If you hire someone to build your site, I strongly recommend they work within existing tools like WordPress.
What I do
Ask Leo! has been around for 13 years as I write this, so as you can imagine it’s been through a few iterations of both implementation and design.
Ask Leo! was originally implemented using one of WordPress’s earlier competitors that’s now fallen out of favor: MovableType. In fact, if you look at any article on the domain ask-leo.com (note the dash), that’s still the final iteration of the older MovableType site. Here’s an example.
When I decided to make the transition to WordPress, I contracted a custom Ask Leo! theme. That served me well for quite some time, but as I continued to grow the site, I grew frustrated with it, mostly by things only I would see: bloated code, and an interface that was difficult for me to further customise myself.
I ended up purchasing the Genesis Framework – essentially a toolkit and platform on which to build themes – along with a number of themes. All my non-Ask Leo! sites are now implemented using various “child themes” from StudioPress, built on Genesis.
As I write this, Ask Leo! On Business uses the “Author Pro” theme using Genesis.
Since I found myself getting more and more comfortable with Genesis, I decided to have the Ask Leo! theme re-implemented as a Genesis-based child theme. I used a freelancer to, essentially, replicate the look and feel of the site as a new child theme. I use that theme on all the other Ask Leo! related sites, (with the exception of the store, which uses a theme that’s specific to, and more compatible with, my shopping cart, which is also a WordPress plugin).
One of the reasons I moved away from my original custom theme is that it was too difficult to tweak. Now that I’m all-in on Genesis, I’ve definitely made a few further customizations of my own. I am an engineer, after all, and we love to “fix” things. 🙂
What matters most
One of the very first things I tweaked about the Ask Leo! theme is an example of what really matters most.
I changed the text color from dark gray to pure black.
Why? Because I heard reports from individuals who were having difficulty reading the text. What appeared to be dark gray on some screens would actually wash out and become difficult to distinguish on others.
What matters most is your visitors’ experience.
If they can’t navigate the site, find what they’re looking for, are given an unpleasant reading experience, or can’t even read the text … that’s a problem.
I won’t go so far as to say “all problems must be fixed”, but each problem requires a thoughtful decision. Popups, for example, can be a contentious issue, and yet I elect to keep them on Ask Leo!, because they’re critical to my site’s health. A decision, not an accident.
Font color, similarly, was a decision I made based on reader feedback.
Whatever the design, however pretty, and however much you think your site is a wonder to behold, if it’s a problem for your visitors, ultimately, it’s a problem for you.

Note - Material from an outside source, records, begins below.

-- ==== Sys2Proof/Machine/Operands.lean ====
section
/-! DEFINITION. The operand forms: which registers a word names and reads, when a pair is legal and when its tags agree
(R12-R15, R99, R100, R126), immediates and offsets with HIMM (R23, R103), load kinds and store widths (R104, R105). -/

namespace Sys2Proof.Machine

/-! ### Sources -/

/-- The registers of an operand that is a pair when its tag is 64-bit (R126). -/
def Cx.flex (c : Cx) (r : Code) : List Code := if wide (c.tag r) then [r, up r 1] else [r]
/-- Legality of such an operand with the tag present (R126). -/
def Cx.flexOk (c : Cx) (r : Code) : Bool := !wide (c.tag r) || pairOk c.g.quota r
/-- The tags of such an operand agree (R99). -/
def Cx.flexTag (c : Cx) (r : Code) : Bool := !wide (c.tag r) || c.tag (up r 1) == c.tag r
/-- A register named alone carries no 64-bit tag (R99). -/
def Cx.lone (c : Cx) (r : Code) : Bool := !wide (c.tag r)
/-- A result on `r` of the width of a tag (R126). -/
def Cx.destOk (c : Cx) (t : Tag) (r : Code) : Bool := !wide t || pairOk c.g.quota r
/-- The registers of a result. -/
def destRegs (t : Tag) (r : Code) : List Code := if wide t then [r, up r 1] else [r]

/-- An address pair carries s64 or n64 in both registers (R102). -/
def Cx.addrTag (c : Cx) (r : Code) : Bool := isAddr (c.tag r) && c.tag (up r 1) == c.tag r
/-- A register that carries b32, s32 or n32. -/
def Cx.intTag (c : Cx) (r : Code) : Bool := isInt32 (c.tag r)

/-! ### Immediates -/

/-- The offset of a memory word (R23, R103): I4 sign-extended, or the 26-bit value with HIMM. -/
def Cx.offset (c : Cx) (i4 : BitVec 4) : Int :=
  match c.p.himm with
  | some h => intOf true 26 (h.toNat * 16 + i4.toNat)
  | none => intOf true 4 i4.toNat

/-- The arithmetic immediate of RRI (R23, R133): eight bits, or thirty with HIMM. -/
def Cx.imm (c : Cx) (i : BitVec 8) : Int :=
  match c.p.himm with
  | some h => intOf true 30 (h.toNat * 256 + i.toNat)
  | none => intOf true 8 i.toNat

/-- The immediate of MOVI (R23, R142). -/
def Cx.imm15 (c : Cx) (i : BitVec 15) : Word :=
  match c.p.himm with
  | some h => BitVec.ofNat 32 (bitsOf h.toNat 0 17 * 2 ^ 15 + i.toNat)
  | none => BitVec.ofNat 32 (wrap 32 (intOf true 15 i.toNat))

/-! ### Load kinds and store widths -/

/-- Bytes of a load kind (R104). -/
def loadSize (k : BitVec 4) : Nat :=
  match k.toNat with
  | 0 | 1 => 1
  | 2 | 3 => 2
  | 12 | 13 | 14 => 8
  | 15 => 16
  | _ => 4
/-- The tag that a load kind writes (R104). -/
def loadTag (k : BitVec 4) : Tag :=
  match k.toNat with
  | 0 | 2 | 5 => .s32
  | 1 | 3 | 6 => .n32
  | 7 => .f32
  | 8 => .bf16x2
  | 9 => .f16x2
  | 10 => .e4m3x4
  | 11 => .e5m2x4
  | 12 => .n64
  | 13 => .f64
  | 14 => .m64
  | _ => .b32
/-- Registers that a load kind writes (R104). -/
def loadRegs (k : BitVec 4) : Nat := match k.toNat with | 12 | 13 | 14 => 2 | 15 => 4 | _ => 1
/-- The value of a load as its destination holds it: kinds 0 and 2 sign-extend (R104). -/
def loadValue (k : BitVec 4) (x : Nat) : Nat :=
  match k.toNat with
  | 0 => wrap 32 (intOf true 8 x)
  | 2 => wrap 32 (intOf true 16 x)
  | _ => x
/-- A span of codes from one on. -/
def spanOf (r : Code) (n : Nat) : List Code := (List.range n).map (up r)
/-- The results of a load: `n` registers, register `k` taking bytes `4k` to `4k+3` (R104). -/
def loadOuts (k : BitVec 4) (d : Code) (mask : Word) (x : Nat → Nat) : List RegOut :=
  (List.range (loadRegs k)).map (fun j =>
    out32 (up d j) mask (fun i => BitVec.ofNat 32 (loadValue k (x i) / 2 ^ (32 * j))) (loadTag k))

/-- The registers that a returned access writes. -/
def Inflight.outs (f : Inflight) (x : Nat → Nat) : List RegOut :=
  (loadOuts f.kind f.dest f.lanes x).map (fun r => { r with tag := f.tag })

/-- The values that an atomic in flight has brought back (R50, R154), by lane. -/
def Inflight.got (vs : List Lanes) (i : Nat) : Nat :=
  (vs.zipIdx.map (fun (x : Lanes × Nat) => ((x.1[i]?).getD 0).toNat * 2 ^ (32 * x.2))).foldl (· + ·) 0

/-- Bytes of a store width (R105). -/
def storeSize (m : BitVec 4) : Nat := 2 ^ m.toNat
/-- Registers that a store width reads (R105). -/
def storeRegs (m : BitVec 4) : Nat := match m.toNat with | 3 => 2 | 4 => 4 | _ => 1
/-- Store data: the bits of its registers, lowest register first (R105). -/
def Cx.data (c : Cx) (d : Code) (n : Nat) (i : Nat) : Nat :=
  ((List.range n).map (fun j => (c.val (up d j) i).toNat * 2 ^ (32 * j))).foldl (· + ·) 0
/-- The tags of store data (R105): a 64-bit tag only as a whole pair at widths .64 and .128. -/
def Cx.dataTag (c : Cx) (d : Code) (n : Nat) : Bool :=
  if n = 1 then c.lone d
  else ((List.range (n / 2)).all (fun j =>
    let lo := c.tag (up d (2 * j))
    let hi := c.tag (up d (2 * j + 1))
    if wide lo then hi == lo else !wide hi))

end Sys2Proof.Machine
end

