/-- POPC (R138): one n32 register. -/
def execPopc (g : Guard) (d a : Code) (s : State) : Host.Outcome State Fault Refusal :=
  issueWord (oneSource g d a false oneLatency shiftTag (fun _ => .n32) (fun _ t x => (popCount (tagBits t) x, 0))) s
/-- CLZ (R138): one n32 register. -/
def execClz (g : Guard) (d a : Code) (s : State) : Host.Outcome State Fault Refusal :=
  issueWord (oneSource g d a false oneLatency shiftTag (fun _ => .n32)
    (fun _ t x => (if x = 0 then tagBits t else tagBits t - 1 - Nat.log2 x, 0))) s
/-- BREV (R138). -/
def execBrev (g : Guard) (d a : Code) (s : State) : Host.Outcome State Fault Refusal :=
  issueWord (oneSource g d a false oneLatency shiftTag id (fun _ t x => (revBits (tagBits t) x, 0))) s
/-- NOT (R138): any tag; a BFP source passes its side-file entry. -/
def execNot (g : Guard) (d a : Code) (s : State) : Host.Outcome State Fault Refusal :=
  issueWord (oneSource g d a false oneLatency (fun _ => true) id (fun _ t x => (2 ^ tagBits t - 1 - x, 0))) s

/-! ### Moves and tags (R142, R143) -/

/-- MOVI (R142). -/
def execMovi (g : Guard) (d : Code) (i : BitVec 15) (s : State) : Host.Outcome State Fault Refusal :=
  issueWord
    { cls := .v, guard := g, codes := [d], himmRi := true, dests := fun _ => [d], latency := fun _ => some 4
      run := fun c => pure { regs := [out32 d c.lanes (fun _ => c.imm15 i) .s32] } } s

/-- MOV (R143). -/
def execMov (g : Guard) (d a : Code) (s : State) : Host.Outcome State Fault Refusal :=
  issueWord (oneSource g d a false oneLatency (fun _ => true) id (fun _ _ x => (x, 0))) s

/-- GTAG (R143): reads only the tag, VOID included. -/
def execGtag (g : Guard) (d a : Code) (s : State) : Host.Outcome State Fault Refusal :=
  issueWord
    { cls := .v, guard := g, codes := [d, a], peeks := [a], dests := fun _ => [d]
      latency := fun c => aluLatency [c.tag a]
      run := fun c => pure { regs := [out32 d c.lanes (fun _ => BitVec.ofNat 32 (tagCode (c.tag a))) .n32] } } s

/-- A register's tag set with its bits kept (STAG): VOID, or a tag that a register may hold. -/
def retag (g : Group) (d : Code) (mask : Word) (t : Tag) : RegOut :=
  { code := d, mask := mask, tag := t, side := if isBfp t then some 0 else none
    val := fun i => if isVec d then (g.vreg d.toNat).lane i else (g.ureg (d.toNat - 96)).bits }

/-- STAG (R143). -/
def execStag (g : Guard) (d a : Code) (s : State) : Host.Outcome State Fault Refusal :=
  issueWord
    { cls := .v, guard := g, codes := [d, a], legal := fun _ => !isVec a, reads := fun _ => [a]
      accept := fun c => c.intTag a &&
        (match codeTag (c.val a 0).toNat with
         | some t => !(wide t && d.toNat % 2 == 1) && (!wide t || oneOk c.g.quota (up d 1))
         | none => false)
      dests := fun c => match codeTag (c.val a 0).toNat with | some t => destRegs t d | none => [d]
      latency := fun c => aluLatency [(codeTag (c.val a 0).toNat).getD .void]
      run := fun c => do
        let s ← get
        match codeTag (c.val a 0).toNat, s.group c.key with
        | some t, some g => pure { regs := (destRegs t d).map (fun r => retag g r c.lanes t) }
        | _, _ => pure {} } s

/-- MOVP (R143): the whole mask in every lane. -/
def execMovp (g : Guard) (d : Code) (n : BitVec 3) (s : State) : Host.Outcome State Fault Refusal :=
  issueWord
    { cls := .v, guard := g, codes := [d], dests := fun _ => [d], latency := fun _ => some 4
      preads := [n.toNat]
      run := fun c => pure { regs := [out32 d c.lanes (fun _ => seePred c.g c.sl c.p.cycle n.toNat) .n32] } } s

/-- PMOV (R143): bit `i` of lane `i`. -/
def execPmov (g : Guard) (a : Code) (n : BitVec 3) (s : State) : Host.Outcome State Fault Refusal :=
  issueWord
    { cls := .v, guard := g, codes := [a], reads := fun _ => [a], accept := fun c => c.intTag a
      latency := fun _ => some 4
      run := fun c => pure { preds := [(n.toNat, c.lanes, maskOf (fun i => hasBit (c.val a i) i))] } } s

end Sys2Proof.Machine
end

Just as you write content to add value to your visitors, make sure your site design values your visitors’ experience as much as it can.
1: It’s not that look-and-feel doesn’t matter to the search engines; it does, but indirectly. If people stay a while because the site is clean, engaging, and easy to navigate, the search engines may notice. Conversely, if your site is ugly and scares people away, the search engines are likely to notice that too.